Oilfield Technology,

Anadarko Petroleum Corp. has announced its financial and operating results for 2Q16, including a net loss attributable to common stockholders of US$692 million, or US$1.36 per share (diluted).

The net loss includes certain items typically excluded by the investment community in published estimates, which in the aggregate decreased net income by $388 million or $0.76 per share (diluted) on an after-tax basis. Cash flow from operating activities in the second quarter of 2016 was $1.229 billion. Discretionary cash flow from operations totaled $669 million.

The highlights include:

  • Achieved record production levels at three operated Gulf of Mexico facilities and in the US onshore Delaware and DJ basins.
  • Encountered more than 1040 net ft of oil pay at the Shenandoah-5 appraisal well and increased working interest in this operated deepwater discovery.
  • Closed US$2.5 billion of monetisations year to date.
  • Retired US$3 billion of near-term maturities with proceeds from debt issued during 1Q16.

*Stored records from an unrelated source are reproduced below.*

/-- The effect of an issued SWATCH_SCORE: NaN everywhere first; the swatch frames of the candidates are pinned and their
channels request admission. -/
def scoreRun (core : Nat) (finds : Findings) (s : State) : State :=
  match firstThat (newSlot opScore) (getCore s core).moveSlots with
  | none => s
  | some x =>
    let cands := scoreCandidates s core x
    let fns := (cands.map (fun c => c.2.2)).eraseDups
    if engineOrder s core .move x (cutRanges x ++ opdRanges { opd20 x.desc 24 with addr := x.addrA }
        ++ fns.map (fun fn => (((frameAddr fn : Nat) : Int), 16384))) then s
    else
    let chs := (fns.map fnChan).eraseDups
    let s1 := writeScores s finds x ((List.range (dOpx x.desc)).map (fun i => (i, defaultNan))) false
    let s2 := fns.foldl (fun t fn => modFrame t fn (fun f => { f with
      gpins := f.gpins + 1, lastUse := (batchSerial s (rowEntryOf (getCore s core) x.row).seq).getD f.lastUse })) s1
    if chs.isEmpty then markExecuted s2 core .move x.index stOk
    else
      let s3 := modMoveSlot s2 core (newSlot opScore) (fun y => { y with chans := chs, pinned := fns })
      chs.foldl (fun t ch => requestAdmission t ch core x.index) s3

/-- The bank of a near frame inside its channel. -/
def fnBank (fn : Nat) : Nat := frameAddr fn / 0x80000 % 16

/-- The micro-operations of a score's tile (R296): a CLR, a MAC or MACW over the swatch's elements, and a WB32. -/
def scoreUops (g : Geometry) (cfmt : CFmt) : List Word64 :=
  let n := (swatchCount g - 1) * 65536
  [BitVec.ofNat 64 (0x05 + 256 * (cfmtCode cfmt - 1)),
   BitVec.ofNat 64 (if elemSize g.swFmt = 2 then 0x06 + n else 0x07 + 256 * g.swFmt + n), 0x0D]

/-- Entry of a channel for a SWATCH_SCORE: each bank that holds frames takes the query into its register file and will run its
tiles in order (R296, log 106). -/
def enterScore (s : State) (ch core : Nat) (x : EngSlot) (finds : Findings) : State :=
  let a : Opd := { opd20 x.desc 24 with addr := x.addrA }
  let c : Opd := { opd20 x.desc 44 with addr := x.addrC }
  let g := geometryOf (getSlot s (getSeq s (rowEntryOf (getCore s core) x.row).seq).modelSlot)
  let mine := (scoreCandidates s core x).filter (fun y => x.pinned.contains y.2.2 && fnChan y.2.2 == ch)
  let fns := (mine.map (fun y => y.2.2)).eraseDups
  let qr := readOperands s core .move finds (rowRanges a 0 0)
  let q := (rowCodes qr.2 a 0 0).map (BitVec.ofNat 16)
  let addrs := elemAddrs c
  let banks := (List.range 16).filter (fun b => fns.any (fun fn => fnBank fn == b))
  let run : BobRun := {
    core := core, slotIndex := x.index, score := true, uops := scoreUops g (if a.fmt = 2 then .fp16 else .bf16)
    banks := banks.map (fun b => (b, { v := q })), frames := banks.map (fun b => (b, fns.filter (fun fn => fnBank fn == b)))
    outs := mine.map (fun y => (y.2.2, y.2.1 % 64, addrs.getD y.1 0)), poisoned := anyPoison qr.2 }
  modChan qr.1 ch (fun k => { k with run := some (fillSlots run) })

/-- Whether a waiting channel can be granted: its band admits it and nothing holds it (R205, R208, R221). -/
def grantable (s : State) (ch : Nat) : Bool :=
  let c := getChan s ch
  !c.waitAdmit.isEmpty && decide (c.band.toNat ≤ 2) && c.run.isNone && !(layerOf s ch).selfRefresh && !(layerOf s ch).inReset
    && !(c.tg.running && !c.tg.cur.readOnly)

/-- ADMISSION_GRANT (R221): the first request that the band admits, when ACTIVE is below LIMIT. -/
def admissionGrant (region : Nat) (finds : Findings) (s : State) : State :=
  let g := getRegion s region
  if g.inReset || decide (admitLimit g.admitLevel.toNat ≤ g.active) then s
  else match firstThat (grantable s) g.admitQueue with
    | none => s
    | some ch =>
      match (getChan s ch).waitAdmit with
      | [] => s
      | (core, index) :: rest =>
        let s1 := modChan s ch (fun k => { k with waitAdmit := rest })
        let s2 := modRegion s1 region (fun r => { r with admitQueue := r.admitQueue.filter (· != ch), active := r.active + 1 })
        match firstThat (holdsChan index ch) (getCore s2 core).moveSlots with
        | none => leaveProcessor s2 ch
        | some x => if dOpcode x.desc = opScore then enterScore s2 ch core x finds else enterBobbin s2 ch core x finds

/-- A channel of a SWATCH_SCORE has exited: its frames are unpinned; after the last channel the descriptor has executed. -/
def scoreChannelDone (s : State) (ch : Nat) (r : BobRun) : State :=
  match firstThat (holdsChan r.slotIndex ch) (getCore s r.core).moveSlots with
  | none => leaveProcessor s ch
  | some x =>
    let mine := x.pinned.filter (fun fn => fnChan fn == ch)
    let s1 := mine.foldl unpinFrame (leaveProcessor s ch)
    let y := { x with
      chans := x.chans.filter (· != ch), pinned := x.pinned.filter (fun fn => fnChan fn != ch)
      poisoned := x.poisoned || r.poisoned
      state := if x.chans.all (· == ch) then SlotState.executed else x.state }
    let s2 := noteConsumed (modMoveSlot s1 r.core (holdsChan r.slotIndex ch) (fun _ => y)) r.core
      (if r.poisoned then stPoison else stOk)
    if !y.chans.isEmpty then s2
    else
      let c : Opd := { opd20 x.desc 44 with addr := x.addrC }
      if y.poisoned then (((elemAddrs c).take (dOpx x.desc)).map (· / 256)).eraseDups.foldl poisonBlock s2 else s2

/-- PROCESSOR_MODE_EXIT (R219, Table 08-3): when every bank of the run has executed END. -/
def processorExit (ch : Nat) (finds : Findings) (s : State) : State :=
  match (getChan s ch).run with
  | none => s
  | some r =>
    if !allEnded r then s
    else if r.score then scoreChannelDone s ch r
    else bobbinChannelDone (mergeParts finds s r) ch r

/-! ### The rows of the table -/

/-- MOVE. -/
def execMove (core : Nat) (finds : Findings) (s : State) : Host.Outcome State Fault Refusal := .next (moveRun core finds s)

/-- ATTN_GATHER. -/
def execAttnGather (core : Nat) (finds : Findings) (s : State) : Host.Outcome State Fault Refusal :=
  .next (gatherRun core finds s)

/-- BOBBIN_SEQ. -/
def execBobbinSeq (core : Nat) (s : State) : Host.Outcome State Fault Refusal := .next (bobbinRun core s)

/-- SWATCH_SCORE. -/
def execSwatchScore (core : Nat) (finds : Findings) (s : State) : Host.Outcome State Fault Refusal :=
  .next (scoreRun core finds s)

/-- ADMISSION_GRANT. -/
def execAdmissionGrant (region : Nat) (finds : Findings) (s : State) : Host.Outcome State Fault Refusal :=
  .next (admissionGrant region finds s)

/-- PROCESSOR_MODE_EXIT. -/
def execProcessorModeExit (ch : Nat) (s : State) (finds : Findings := []) : Host.Outcome State Fault Refusal :=
  .next (processorExit ch finds s)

"Our portfolio continues to perform exceptionally well, and we've continued to significantly reduce our cost structure throughout the year," said Al Walker, Anadarko Chairman, President and CEO. "As a result of the record sales volumes from our Lucius and Caesar/Tonga fields in the Gulf of Mexico, as well as the improving well performance in the Delaware and DJ basins, we are increasing the midpoint of our full-year divestiture-adjusted(3) sales-volume guidance by 2 million boe. Additionally, we've been very successful monetizing assets through the first six months of this year and have increased the high end of our target range to US$3.5 billion in total proceeds expected by year end. As stated previously, we intend to use sales proceeds to retire debt, including the remaining US$750 million of 2017 maturities. In addition, should the commodity-price outlook continue to improve, we will evaluate redeploying some of the additional cash generated via operations and asset sales toward our highest-quality US onshore opportunities."